Over the past 5 years, Serve Robotics Inc.
(SERV) delivered a total return of +70. 9%, compared to -30. 7% for BrightView Holdings, Inc. (BV). Over 10 years, the gap is even starker: SERV returned +70. 9% versus BV's -39. 3%. Past returns do not guarantee future results, and the stock with the higher historical return may already have its best growth priced in.
03Which is safer — BV or SERV?
By beta (market sensitivity over 5 years), BrightView Holdings, Inc.
(BV) is the lower-risk stock at 1. 13β versus Serve Robotics Inc. 's 4. 09β — meaning SERV is approximately 262% more volatile than BV relative to the S&P 500. On balance sheet safety, Serve Robotics Inc. (SERV) carries a lower debt/equity ratio of 1% versus 51% for BrightView Holdings, Inc. — giving it more financial flexibility in a downturn.
04Which is growing faster — BV or SERV?
By revenue growth (latest reported year), Serve Robotics Inc.
(SERV) is pulling ahead at 46. 3% versus -3. 4% for BrightView Holdings, Inc. (BV). On earnings-per-share growth, the picture is similar: BrightView Holdings, Inc. grew EPS 185. 0% year-over-year, compared to -52. 3% for Serve Robotics Inc.. Over a 3-year CAGR, SERV leads at 190. 8% annualised revenue growth. Higher growth typically commands a higher valuation multiple — check whether the premium P/E or P/S is justified by the growth rate using the PEG ratio.
05Which has better profit margins — BV or SERV?
BrightView Holdings, Inc.
(BV) is the more profitable company, earning 2. 1% net margin versus -38. 2% for Serve Robotics Inc. — meaning it keeps 2. 1% of every revenue dollar as bottom-line profit. Operating margin tells a similar story: BV leads at 5. 0% versus -42. 5% for SERV. At the gross margin level — before operating expenses — BV leads at 23. 3%, reflecting greater pricing power or product mix advantage. Stronger margins indicate durable pricing power, lower cost of revenue, or higher mix of software/services. They are one of the clearest signs of business quality.

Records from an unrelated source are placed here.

-- ==== Sys2Proof/Machine/VecFloat.lean ====
section
/-! DEFINITION. The vector floating-point range (07 R152 to R159). -/

namespace Sys2Proof.Machine

/-- An operation on exact values rounded once (R67, R152): NV for a signalling operand joins the operation's own bits. -/
def fpOp (t : Nat) (rz : Bool) (f : List Fl → Fl × Nat) (l : List Nat) : Nat × Nat :=
  let xs := l.map (decodeFp t)
  let (r, b) := f xs
  let (p, g) := roundFp t rz false r
  (p, b ||| g ||| sigNV xs)

/-- Operand values by position. -/
def fl (xs : List Fl) (i : Nat) : Fl := xs.getD i (.nan false)

/-- The shape of the range: sources per sub-element of a floating-point type. -/
def fpVec (h : Head) (o : FmtA) (srcs : List Src) (f : List Fl → Fl × Nat) : Body := fun s =>
  s.subWise h.guard o.d.toNat (tyWidth o.ty.toNat) srcs (fpOp o.ty.toNat o.x f)

def execFadd (h : Head) (o : FmtA) (s : State) : Out :=
  .next (s.issue (.fadd h o) false false (fpVec h o [srcA o, srcB o] (fun xs => sumFl [fl xs 0, fl xs 1])))

def execFsub (h : Head) (o : FmtA) (s : State) : Out :=
  .next (s.issue (.fsub h o) false false (fpVec h o [srcA o, srcB o] (fun xs => sumFl [fl xs 0, (fl xs 1).neg])))

def execFmul (h : Head) (o : FmtA) (s : State) : Out :=
  .next (s.issue (.fmul h o) false false (fpVec h o [srcA o, srcB o] (fun xs => mulFl (fl xs 0) (fl xs 1))))

/-- FFMA (R153): zero times infinity is invalid whatever c holds. -/
def execFfma (h : Head) (o : FmtA) (s : State) : Out :=
  .next (s.issue (.ffma h o) false false (fpVec h o [srcA o, srcB o, srcC o] (fun xs =>
    let (p, f) := mulFl (fl xs 0) (fl xs 1)
    let (r, g) := sumFl [p, fl xs 2]
    (r, f ||| g))))

def execFmin (h : Head) (o : FmtA) (s : State) : Out :=
  .next (s.issue (.fmin h o) false false (fun s =>
    s.subWise h.guard o.d.toNat (tyWidth o.ty.toNat) [srcA o, srcB o] (fun l => minMaxFp o.ty.toNat false (x0 l) (x1 l))))

def execFmax (h : Head) (o : FmtA) (s : State) : Out :=
  .next (s.issue (.fmax h o) false false (fun s =>
    s.subWise h.guard o.d.toNat (tyWidth o.ty.toNat) [srcA o, srcB o] (fun l => minMaxFp o.ty.toNat true (x0 l) (x1 l))))

/-- The conditions of FCMP (R155): the outcome and NV. -/
def condFp (c : Nat) (x y : Fl) : Bool × Nat :=
  let un := x.isNan || y.isNan
  let k := cmpFl x y
  let quiet := sigNV [x, y]
  let loud := if un then stNV else 0
  match c with
  | 0 => (!un && decide (k = 0), quiet)
  | 1 => (un || decide (k ≠ 0), quiet)
  | 2 => (!un && decide (k < 0), loud)
  | 3 => (!un && decide (k ≤ 0), loud)
  | 4 => (!un && decide (k > 0), loud)
  | 5 => (!un && decide (k ≥ 0), loud)
  | 6 => (un, quiet)
  | _ => (!un, quiet)

def execFcmp (h : Head) (o : FmtA) (s : State) : Out :=
  .next (s.issue (.fcmp h o) false false (fun s =>
    let t := o.ty.toNat
    let w := tyWidth t
    let k := o.c.toNat / 8
    s.predWise h.guard o.d.toNat [srcA o, srcB o] (fun l =>
      condFp (o.c.toNat % 8) (decodeFp t (sub w k (x0 l))) (decodeFp t (sub w k (x1 l))))))

/-- OF and UF reported as SCO and SCU (R156, R159). -/
def scaledBits (f : Nat) : Nat :=
  (f &&& (stNX ||| stNV)) ||| (if f &&& stOF ≠ 0 then stSCO else 0) ||| (if f &&& stUF ≠ 0 then stSCU else 0)

/-- One value converted to a type other than .q4x (R65, R67 to R69). -/
def convTo (t : Nat) (rz sat : Bool) (x : Fl) : Nat × Nat :=
  if isFp t then roundFp t rz sat x else flToInt (isSigned t) (tyWidth t) rz x

/-- One lane of FCVT (R156, R157): `n` scales in the scaled form. -/
def fcvtLane (t u : Nat) (rz sat scaled : Bool) (n : Int) (a : Nat) : Nat × Nat :=
  let srcs : List (Fl × Nat) :=
    if u = 0x14 then (decodeQuad (a % 65536)).map (fun e => (e.1, if e.2 then stMDF else 0))
    else (List.range (tySubs u)).map (fun k =>
      let b := sub (tyWidth u) k a
      if isFp u then let x := decodeFp u b; (x, if x.isSig then stNV else 0)
      else (intFl (toInt (isSigned u) (tyWidth u) b), 0))
  if t = 0x14 then
    let v := fun i => (srcs.getD i (.fin false 0 0, 0))
    let (q, f) := encodeQuad rz (v 0).1 (v 1).1 (v 2).1 (v 3).1
    (q, f ||| (v 0).2 ||| (v 1).2 ||| (v 2).2 ||| (v 3).2)
  else
    let count := if u = 0x14 then 4 else min (tySubs t) (tySubs u)
    let rs := (srcs.take count).map (fun e =>
      let (p, f) := convTo t rz sat (scaleFl e.1 n)
      (p, (if scaled then scaledBits f else f) ||| e.2))
    (pack (tyWidth t) (rs.map Prod.fst), rs.foldl (fun a r => a ||| r.2) 0)

/-- FCVT (R156). An exponent beyond 4,096 either way rounds as 4,096 does: every product overflows, vanishes or is special. -/
def execFcvt (h : Head) (o : FmtA) (s : State) : Out :=
  .next (s.issue (.fcvt h o) false false (fun s =>
    let n := max (-4096) (min 4096 (toInt true 64 (s.rs o.b.toNat).toNat))
    s.laneWise h.guard o.d.toNat [srcA o] (fun _ vs =>
      fcvtLane o.ty.toNat (o.c.toNat % 32) o.x (o.c.toNat / 32 % 2 == 1) (o.b != 0) n (x0 vs))))

/-- Round(1 / a) (R153). -/
def rcpFl : Fl → Fl × Nat
  | .nan _ => (.nan false, 0)
  | .inf n => (.fin n 0 0, 0)
  | .fin n m e => if m = 0 then (.inf n, stDZ) else (divFin n 1 0 m e, 0)

/-- Round(1 / √a) (R153). -/
def rsqFl : Fl → Fl × Nat
  | .nan _ => (.nan false, 0)
  | .inf n => if n then (.nan false, stNV) else (.fin false 0 0, 0)
  | .fin n m e => if m = 0 then (.inf n, stDZ) else if n then (.nan false, stNV) else (rsqrtFin m e, 0)

/-- Round(2^a) (R153). -/
def exp2Fl : Fl → Fl × Nat
  | .nan _ => (.nan false, 0)
  | .inf n => if n then (.fin false 0 0, 0) else (.inf false, 0)
  | .fin n m e => (exp2Fin n m e, 0)

/-- Round(log2 a) (R153). -/
def log2Fl : Fl → Fl × Nat
  | .nan _ => (.nan false, 0)
  | .inf n => if n then (.nan false, stNV) else (.inf false, 0)
  | .fin n m e => if m = 0 then (.inf true, stDZ) else if n then (.nan false, stNV) else (log2Fin m e, 0)

def execFrcp (h : Head) (o : FmtA) (s : State) : Out :=
  .next (s.issue (.frcp h o) false false (fpVec h o [srcA o] (fun xs => rcpFl (fl xs 0))))

def execFrsq (h : Head) (o : FmtA) (s : State) : Out :=
  .next (s.issue (.frsq h o) false false (fpVec h o [srcA o] (fun xs => rsqFl (fl xs 0))))

def execFexp2 (h : Head) (o : FmtA) (s : State) : Out :=
  .next (s.issue (.fexp2 h o) false false (fpVec h o [srcA o] (fun xs => exp2Fl (fl xs 0))))

def execFlog2 (h : Head) (o : FmtA) (s : State) : Out :=
  .next (s.issue (.flog2 h o) false false (fpVec h o [srcA o] (fun xs => log2Fl (fl xs 0))))

/-- The class mask (R158). -/
def classOf (t b : Nat) : Nat :=
  let f := fpFmt t
  let e := b / 2 ^ f.frac % 2 ^ f.expo
  match decodeFp t b with
  | .nan sg => if sg then 256 else 512
  | .inf n => if n then 1 else 128
  | .fin n m _ => if m = 0 then (if n then 8 else 16) else if e = 0 then (if n then 4 else 32) else (if n then 2 else 64)

def execFclass (h : Head) (o : FmtA) (s : State) : Out :=
  .next (s.issue (.fclass h o) false false (fun s =>
    s.subWise h.guard o.d.toNat (tyWidth o.ty.toNat) [srcA o] (fun l => (classOf o.ty.toNat (x0 l), 0))))

/-- FSCL (R159); exponents as for FCVT. -/
def execFscl (h : Head) (o : FmtA) (s : State) : Out :=
  .next (s.issue (.fscl h o) false false (fun s =>
    let t := o.ty.toNat
    let w := tyWidth t
    s.subWise h.guard o.d.toNat w [srcA o, srcB o] (fun l =>
      let x := decodeFp t (x0 l)
      let n := toInt true w (x1 l)
      let (p, f) := roundFp t o.x false (scaleFl x (max (-4096) (min 4096 n)))
      (p, scaledBits f ||| sigNV [x]))))

end Sys2Proof.Machine
end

06Is BV or SERV more undervalued right now?
Analyst consensus price targets imply the most upside for SERV: 79.
6% to $16. 33.
07Which pays a better dividend — BV or SERV?

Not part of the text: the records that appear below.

-- ==== Sys2Proof/Machine/Sha.lean ====
section
/-! DEFINITION. SHA-384 (FIPS 180-4), which digests of images, measurements and capsules use (14 R328, 19 R421, R422). The spec names the
function and leaves its text to the standard: here its constants come from their definition, the roots of the first primes, and the
working variables are kept as their two halves. -/

namespace Sys2Proof.Machine

/-- The number in bytes, most significant first, and back. -/
def beNat (bs : List Byte) : Nat := bs.foldl (fun a b => 256 * a + b.toNat) 0
def beBytes (n x : Nat) : List Byte := (leBytes n x).reverse

/-- The greatest number whose power `k` is at most `x`, bit by bit below 2^n. -/
def rootFrom (k x : Nat) : Nat → Nat → Nat
  | 0, r => r
  | n + 1, r => rootFrom k x n (if (r + 2 ^ n) ^ k ≤ x then r + 2 ^ n else r)

/-- The first 64 bits of the fraction of the root of order `k` of a number below 512. -/
def rootFraction (k p : Nat) : Nat := rootFrom k (p * 2 ^ (64 * k)) 70 0 % 2 ^ 64

/-- The first 80 primes: below 410, without a smaller factor up to 19. -/
def shaPrimes : List Nat :=
  ((List.range 408).map (· + 2)).filter (fun p => [2, 3, 5, 7, 11, 13, 17, 19].all (fun q => decide (p = q ∨ p % q ≠ 0)))

/-- Right rotations of a 64-bit number by several amounts, added without carry. -/
def turns (x : Nat) (amounts : List Nat) : Nat :=
  amounts.foldl (fun acc n => acc ^^^ (x * 2 ^ (64 - n) % 2 ^ 64 + x / 2 ^ n)) 0

/-- The word behind a window of sixteen words of the schedule. -/
def nextWord (win : List Nat) : Nat :=
  let at_ := fun (i : Nat) => win.getD i 0
  let small := fun (x : Nat) (two : List Nat) (sh : Nat) => turns x two ^^^ x / 2 ^ sh
  (at_ 0 + small (at_ 1) [1, 8] 7 + at_ 9 + small (at_ 14) [19, 61] 6) % 2 ^ 64

/-- A round on the halves (newest first) with the sum of its constant and its word. -/
def mixHalves (halves : List Nat × List Nat) (kw : Nat) : List Nat × List Nat :=
  match halves with
  | ([a, b, c, d], [e, f, g, h]) =>
    let choose := g ^^^ (e &&& (f ^^^ g))
    let most := (a &&& b) ||| (c &&& (a ||| b))
    let sum := turns e [14, 18, 41] + choose + h + kw
    ([(sum + turns a [28, 34, 39] + most) % 2 ^ 64, a, b, c], [(sum + d) % 2 ^ 64, e, f, g])
  | other => other

/-- The rounds of a block: constants to come, the window of the schedule, the halves. -/
def roundsFrom : List Nat → List Nat → List Nat × List Nat → List Nat × List Nat
  | [], _, v => v
  | k :: ks, win, v => roundsFrom ks (win.drop 1 ++ [nextWord win]) (mixHalves v (k + win.headD 0))

/-- The eight words of a chaining value after the words of a block. -/
def absorb (constants chain words : List Nat) : List Nat :=
  let v := roundsFrom constants words (chain.take 4, chain.drop 4)
  List.zipWith (fun x y => (x + y) % 2 ^ 64) chain (v.1 ++ v.2)

/-- `n` bytes at a time. -/
def inChunks (n : Nat) : Nat → List Byte → List (List Byte)
  | 0, _ => []
  | count + 1, m => m.take n :: inChunks n count (m.drop n)

/-- SHA-384 of a message: 48 bytes. -/
def sha384 (m : List Byte) : List Byte :=
  let zeros := (239 - m.length % 128) % 128
  let padded := m ++ 0x80 :: (List.replicate zeros 0 ++ beBytes 16 (8 * m.length))
  let start := ((shaPrimes.drop 8).take 8).map (rootFraction 2)
  let constants := shaPrimes.map (rootFraction 3)
  let blocks := (inChunks 128 (padded.length / 128) padded).map (fun b => (inChunks 8 16 b).map beNat)
  ((blocks.foldl (absorb constants) start).take 6).flatMap (beBytes 8)

end Sys2Proof.Machine
end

In this comparison, BV (2.
8% yield) pays a dividend. SERV does not pay a meaningful dividend and should not be held primarily for income.

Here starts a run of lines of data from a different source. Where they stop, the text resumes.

/-- What a command's layout asks of a request: its bytes, those that are zero, whether only the operator may send it; and whether it is
answered before step 7: 1 always, 2 once step 1 has verified the firmware (R420). -/
structure MailShape where
  code : Nat
  need : Nat := 0
  zeros : List Nat := []
  operator : Bool := false
  early : Nat := 0
deriving DecidableEq, Repr

/-- The status that turns a request away before it is served, if any: 7 before the stage (R420), 2 for a reader that may not send it
(R429) or a payload against its layout (R430). -/
def State.refuses (s : State) (m : MailShape) (fn : Nat) (req : List Byte) : Option Nat :=
  if s.ctrl.boot ≠ 7 ∧ m.early ≠ 1 ∧ !(m.early = 2 ∧ s.ctrl.boot < 7) then some 7
  else if m.operator && !isOperator fn then some 2
  else if req.length < m.need ∨ m.zeros.any (fun i => req.getD i 0 != 0) then some 2
  else none

/-- A request on function `fn`, served at once: the state after, a status and a payload. A post while GO = 1 is discarded. -/
def State.mail (s : State) (m : MailShape) (fn tag : Nat) (req0 : List Byte) (serve : State → List Byte → State × Nat × List Byte) : Out :=
  let req := req0.take 4096
  onUnit "fn" fn 18 (
    if !s.mailOpen fn || s.pending fn then s
    else
      let p := s.post fn m.code tag req
      match s.refuses m fn req with
      | some st => p.finish fn m.code tag st []
      | none =>
        let (t, st, bs) := serve p req
        t.finish fn m.code tag st bs)

/-- A request whose reply waits for the next decision of the steps (R425); `ok`: whether its values are in bounds. -/
def State.mailLater (s : State) (m : MailShape) (fn tag : Nat) (req0 : List Byte) (ok : List Byte → Bool) : Out :=
  let req := req0.take 4096
  onUnit "fn" fn 18 (
    if !s.mailOpen fn || s.pending fn then s
    else
      let p := s.post fn m.code tag req
      match s.refuses m fn req with
      | some st => p.finish fn m.code tag st []
      | none =>
        if !ok req then p.finish fn m.code tag 2 []
        else p.onCtrl (fun c => { c with waiting := c.waiting ++ [{ fn := fn, code := m.code, tag := tag, req := req }] }))

/-- A field of a request. -/
def reqAt (req : List Byte) (i n : Nat) : Nat := leNat ((req.drop i).take n)

/-! Commands (R422 to R424, R427, R430). -/

/-- MAILBOX_ID. -/
def execMailboxId (fn tag : Nat) (req : List Byte) (s : State) : Out :=
  s.mail { code := cId, early := 1 } fn tag req (fun s _ =>
    let zero : List Byte := List.replicate 48 0
    let ms := (if s.ctrl.boot < 8 then s.measurement0 else zero) ++ (if s.ctrl.boot = 6 ∨ s.ctrl.boot = 7 then s.measurement1 else zero)
    (s, 0, leBytes 8 idReg ++ (List.range 16).map Config.serialByte ++ ms))

/-- FWLOAD (R423): bytes written to the inactive slot; the completed image is checked (R421, R422). -/
def execFwload (fn tag : Nat) (req data : List Byte) (s : State) : Out :=
  s.mail { code := cFwload, need := 8, operator := true, early := 1 } fn tag (req ++ data) (fun s req =>
    let off := reqAt req 0 4
    let total := reqAt req 4 4
    let data := req.drop 8
    if total < off + data.length then (s, 2, [])
    else
      let up := putBytes s.ctrl.upload off data
      if off + data.length < total then (s.onCtrl (fun c => { c with upload := up }), 0, [])
      else
        let img := (List.range total).map (fun i => Tbl.get 0 up i)
        let good := imageOk img s.ctrl.svn
        let slot := 1 - s.ctrl.active
        (s.onCtrl (fun c =>
          { c with upload := up, images := Tbl.set [] c.images slot img, nextSlot := if good then slot else c.active }),
          if good then 0 else 2, []))

/-- The certificate chain of slot 0 (R424): it binds the identity key of the firmware that runs to the serial number. -/
def State.chain (s : State) : List Byte :=
  let id := (List.range 16).map Config.serialByte
  (List.range (Config.chainLength id s.measurement0)).map (Config.chainByte id s.measurement0)

/-- CERT (R424). -/
def execCert (fn tag : Nat) (req : List Byte) (s : State) : Out :=
  s.mail { code := cCert, need := 4, early := 2 } fn tag req (fun s req =>
    let off := reqAt req 0 4
    let n := s.chain.length
    if n ≤ off then (s, 5, []) else (s, 0, leBytes 8 (n % 2 ^ 32) ++ (s.chain.drop off).take 4088))

/-- STEP (R425): a die and a step of 0 to 3. -/
def execStep (fn tag : Nat) (req : List Byte) (s : State) : Out :=
  s.mailLater { code := cStep, need := 8, zeros := [2, 3, 4, 5, 6, 7], operator := true } fn tag req (fun r =>
    decide (reqAt r 0 1 < 4) && decide (reqAt r 1 1 < 4))

/-- The bounds of R426. -/
def limitsOk (t p : Nat) : Bool := decide (80 ≤ t ∧ t ≤ 105 ∧ 900 ≤ p ∧ p ≤ 2100)

/-- A LIMITS request (R426, R430), served by its operation byte. -/
def State.limitsMail (s : State) (fn tag : Nat) (req : List Byte) : Out :=
  s.mailLater { code := cLimits, need := 12, zeros := [1, 2, 3], operator := true } fn tag req (fun r =>
    reqAt r 0 1 == 0 || (reqAt r 0 1 == 1 && limitsOk (reqAt r 4 4) (reqAt r 8 4)))

/-- LIMITS, operation 0. -/
def execLimitsRead (fn tag : Nat) (req : List Byte) (s : State) : Out := s.limitsMail fn tag req

/-- LIMITS, operation 1. -/
def execLimitsSet (fn tag : Nat) (req : List Byte) (s : State) : Out := s.limitsMail fn tag req

/-- The shape of a STATE request. -/
def stateShape : MailShape := { code := cState, need := 8, zeros := [1, 2, 3, 4, 5, 6, 7], operator := true }

/-- The reply to STATE: the state after the request. -/
def stateReply (n : Nat) : List Byte := [BitVec.ofNat 8 n]

/-- Whether a device in QUIESCE may enter STANDBY (R427). -/
def State.quiet (s : State) : Bool :=
  s.cores.all (fun k => k.2.resident.isEmpty && k.2.copies.isEmpty && k.2.mat.drain.isNone)
  && s.dies.all (fun d => d.2.fq.waiting.isEmpty && d.2.fq.recs.all (fun r => !r.pend))
  && !s.assembling

/-- Entering STANDBY (R427): the DDR tier, retention SRAM, reference time and the controller keep their contents. -/
def State.standby (s : State) : State :=
  { cores := (s.cores.map (fun k => (k.1, k.2.afterReset))).filter (fun k => k.2 ≠ {})
    mem := { bytes := Tbl.clear 0 0x100_0000_0000 (Tbl.clear 0xF00_0000_0000 0xF01_8000_0000 s.mem.bytes)
             bad := Tbl.clear 0 0x100_0000_0000 (Tbl.clear 0xF00_0000_0000 0xF01_8000_0000 s.mem.bad) }
    io := s.io, ctrl := { s.ctrl with power := 2 }, time := s.time, ddr := s.ddr, seq := s.seq, agenda := s.agenda }

/-- A STATE request served by its target byte (R427): to ACTIVE or QUIESCE at once, to STANDBY from a quiet QUIESCE, and the warm
reset, which comes after the reply; the status. -/
def State.toState (s : State) (target : Nat) : State × Nat :=
  let p := s.ctrl.power
  let put := fun (n : Nat) => s.onCtrl (fun c => { c with power := n })
  match target with
  | 0 => if p = 2 then (s, 2) else (put 0, 0)
  | 1 => if p = 2 then (s, 2) else (put 1, 0)
  | 2 => if p = 2 then (s, 0) else if p = 1 ∧ s.quiet then (s.standby, 0) else (s, 2)
  | 3 => (s, 0)
  | _ => (s, 2)

/-- A STATE request (R427, R430): a request for a warm reset replies before the reset begins. -/
def State.stateMail (s : State) (fn tag : Nat) (req : List Byte) : Out :=
  match s.mail stateShape fn tag req (fun s r =>
      let (t, st) := s.toState (reqAt r 0 1)
      (t, st, if st = 0 then stateReply t.ctrl.power else [])) with
  | .next t => .next (if s.mailOpen fn && !s.pending fn && (s.refuses stateShape fn (req.take 4096)).isNone && reqAt req 0 1 == 3
      then t.warmReset else t)
  | o => o

/-- STATE with target 0, ACTIVE (R427): dispatch resumes from each queue's HEAD. -/
def execStateActive (fn tag : Nat) (req : List Byte) (s : State) : Out := s.stateMail fn tag req

/-- STATE with target 1, QUIESCE. -/
def execStateQuiesce (fn tag : Nat) (req : List Byte) (s : State) : Out := s.stateMail fn tag req

/-- STATE with target 2, STANDBY. -/
def execStateStandby (fn tag : Nat) (req : List Byte) (s : State) : Out := s.stateMail fn tag req

/-- STATE with target 3, a warm reset. -/
def execStateWarmReset (fn tag : Nat) (req : List Byte) (s : State) : Out := s.stateMail fn tag req

/-- SVNSET (R423): never lower. -/
def execSvnset (fn tag : Nat) (req : List Byte) (s : State) : Out :=
  s.mail { code := cSvnset, need := 4, operator := true } fn tag req (fun s r =>
    let n := reqAt r 0 4
    if n < s.ctrl.svn then (s, 2, []) else (s.onCtrl (fun c => { c with svn := n }), 0, leBytes 4 n))

/-- A signed number in `n` bytes. -/
def leInt (n : Nat) (x : Int) : List Byte := leBytes n (x % ((256 ^ n : Nat) : Int)).toNat

/-- TIME (R370, R430). -/
def execMailboxTime (fn tag : Nat) (req : List Byte) (s : State) : Out :=
  s.mail { code := cTime } fn tag req (fun s _ =>
    let p := s.ctrl.ptp
    let off := if p.everLocked then leInt 8 p.offset else leBytes 8 (2 ^ 63)
    (s, 0, leBytes 8 p.lock ++ off ++ leInt 4 (if p.lock = 0 then 0 else p.rate) ++ leBytes 4 0 ++ leBytes 8 s.time))

/-- An entry of the ERRORS list. -/
def ErrEntry.bytes (e : ErrEntry) : List Byte :=
  [BitVec.ofNat 8 e.kind, BitVec.ofNat 8 e.die] ++ leBytes 2 e.unit ++ leBytes 4 e.detail ++ leBytes 8 e.time

/-- ERRORS (R390, R413, R430). -/
def execErrors (fn tag : Nat) (req : List Byte) (s : State) : Out :=
  s.mail { code := cErrors, need := 4, operator := true } fn tag req (fun s r =>
    let es := (s.ctrl.errors.drop (reqAt r 0 4)).take 255
    (s, 0, leBytes 8 s.ctrl.errors.length ++ es.flatMap ErrEntry.bytes))

/-- CLEAR (R390, R430). -/
def execClear (fn tag : Nat) (req : List Byte) (s : State) : Out :=
  s.mail { code := cClear, need := 8, zeros := [1, 2, 3, 4, 5, 6, 7], operator := true } fn tag req (fun s r =>
    let m := reqAt r 0 1
    if 4 ≤ m then (s, 2, [])
    else
      let a := m.testBit 0
      let b := m.testBit 1
      let clr := fun (c : Core) => { c with ctl := { c.ctl with
        retired := c.ctl.retired && !a
        spares := if b then [] else c.ctl.spares } }
      let s : State := { s with cores := (s.cores.map (fun k => (k.1, clr k.2))).filter (fun k => k.2 ≠ {}) }
      (s.onCtrl (fun c => { c with errors := c.errors.filter (fun e => !((a && e.kind == 0) || (b && e.kind == 1))) }), 0, []))

/-- CAPLIST (14 R332). -/
def execCaplist (fn tag : Nat) (req : List Byte) (s : State) : Out :=
  s.mail { code := cCaplist } fn tag req (fun s _ => (s, 0, s.capList (s.reader fn)))

/-- CAPGET. -/
def execCapget (fn tag : Nat) (req : List Byte) (s : State) : Out :=
  s.mail { code := cCapget, need := 8, zeros := [1, 2, 3] } fn tag req (fun s r => s.capGet (s.reader fn) (reqAt r 0 1) (reqAt r 4 4))

/-- CAPACK (14 R333). -/
def execCapack (fn tag : Nat) (req : List Byte) (s : State) : Out :=
  s.mail { code := cCapack, need := 8, zeros := [2, 3, 4, 5, 6, 7] } fn tag req (fun s r => s.capAck (s.reader fn) (reqAt r 0 1) (reqAt r 1 1))

/-- CAPFREEZE: a freeze with cause 0x06 (14 R321); nothing new in a package that is frozen. -/
def execCapfreeze (fn tag : Nat) (req : List Byte) (s : State) : Out :=
  s.mail { code := cCapfreeze, operator := true } fn tag req (fun s _ =>
    if s.assembling then (s, 4, []) else (s.fatal 4 0xFF 6 0xFF, 0, []))

/-! Sensors and steps (R425, R426). -/

/-- One of the causes that bind a step, where several do. -/
def pickCause (seq : Nat) : List Nat → Nat
  | [] => 0
  | [a] => a
  | a :: as => if Config.pick seq (31000000 + as.length) then a else pickCause seq as

/-- The thermal step after `n` periods of 100 µs at `t` tenths of a degree: each 1 ms too hot lowers it by one, each 10 ms cool raises it
by one (R426). -/
def Clock.heat (c : Clock) (t throttle n : Nat) : Clock :=
  let c := { c with temp := t }
  if 10 * throttle < t then
    { c with hotFor := (c.hotFor + n) % 10, coolFor := 0, thermal := c.thermal - (c.hotFor + n) / 10 }
  else if t + 50 ≤ 10 * throttle then
    { c with coolFor := (c.coolFor + n) % 100, hotFor := 0, thermal := min 3 (c.thermal + (c.coolFor + n) / 100) }
  else { c with hotFor := 0, coolFor := 0 }

/-- The step a die should run at, and the change that falls due (R425). -/
def Clock.decide_ (c : Clock) (seq : Nat) : Clock :=
  let st := min c.req (min c.thermal c.power)
  let now := if c.relock.isSome then c.goal.1 else c.step
  let causes := (if c.req = st then [0] else []) ++ (if c.thermal = st then [1] else []) ++ (if c.power = st then [2] else [])
  { c with next := if st = now then none else some (st, pickCause seq causes) }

08Is BV or SERV better for a retirement portfolio?
For long-horizon retirement investors, BrightView Holdings, Inc.
(BV) is the stronger choice — it scores higher on the combination of lower volatility, dividend reliability, and long-term compounding (low volatility (β 1. 13), 2. 8% yield). Serve Robotics Inc. (SERV) carries a higher beta of 4. 09 — meaning larger drawdowns in market downturns, which matters significantly when you cannot wait years for a recovery. Both have compounded well over 10 years (BV: -39. 3%, SERV: +70. 9%), confirming both are viable long-term holds — but the lower-volatility option typically results in less emotional selling during corrections. Retirement portfolios generally favour predictability over maximum returns. Consult a financial advisor before making allocation decisions.
09What are the main differences between BV and SERV?
Both stocks operate in the Industrials sector, making this a peer-level intra-sector comparison — the same macro tailwinds and headwinds will affect both.
In terms of investment character: BV is a small-cap quality compounder stock; SERV is a small-cap high-growth stock. BV pays a dividend while SERV does not, making them suitable for different income and tax situations. These fundamental differences mean investors should not choose between them on a single metric — the "better stock" depends entirely on which of these characteristics aligns with your investment strategy.
Find Stocks Like These
Explore pre-built screens for each stock's profile, or build a custom screen to find stocks that outperform both.
You Might Also Compare
Based on how these companies actually compete and overlap — not just which sector they're filed under.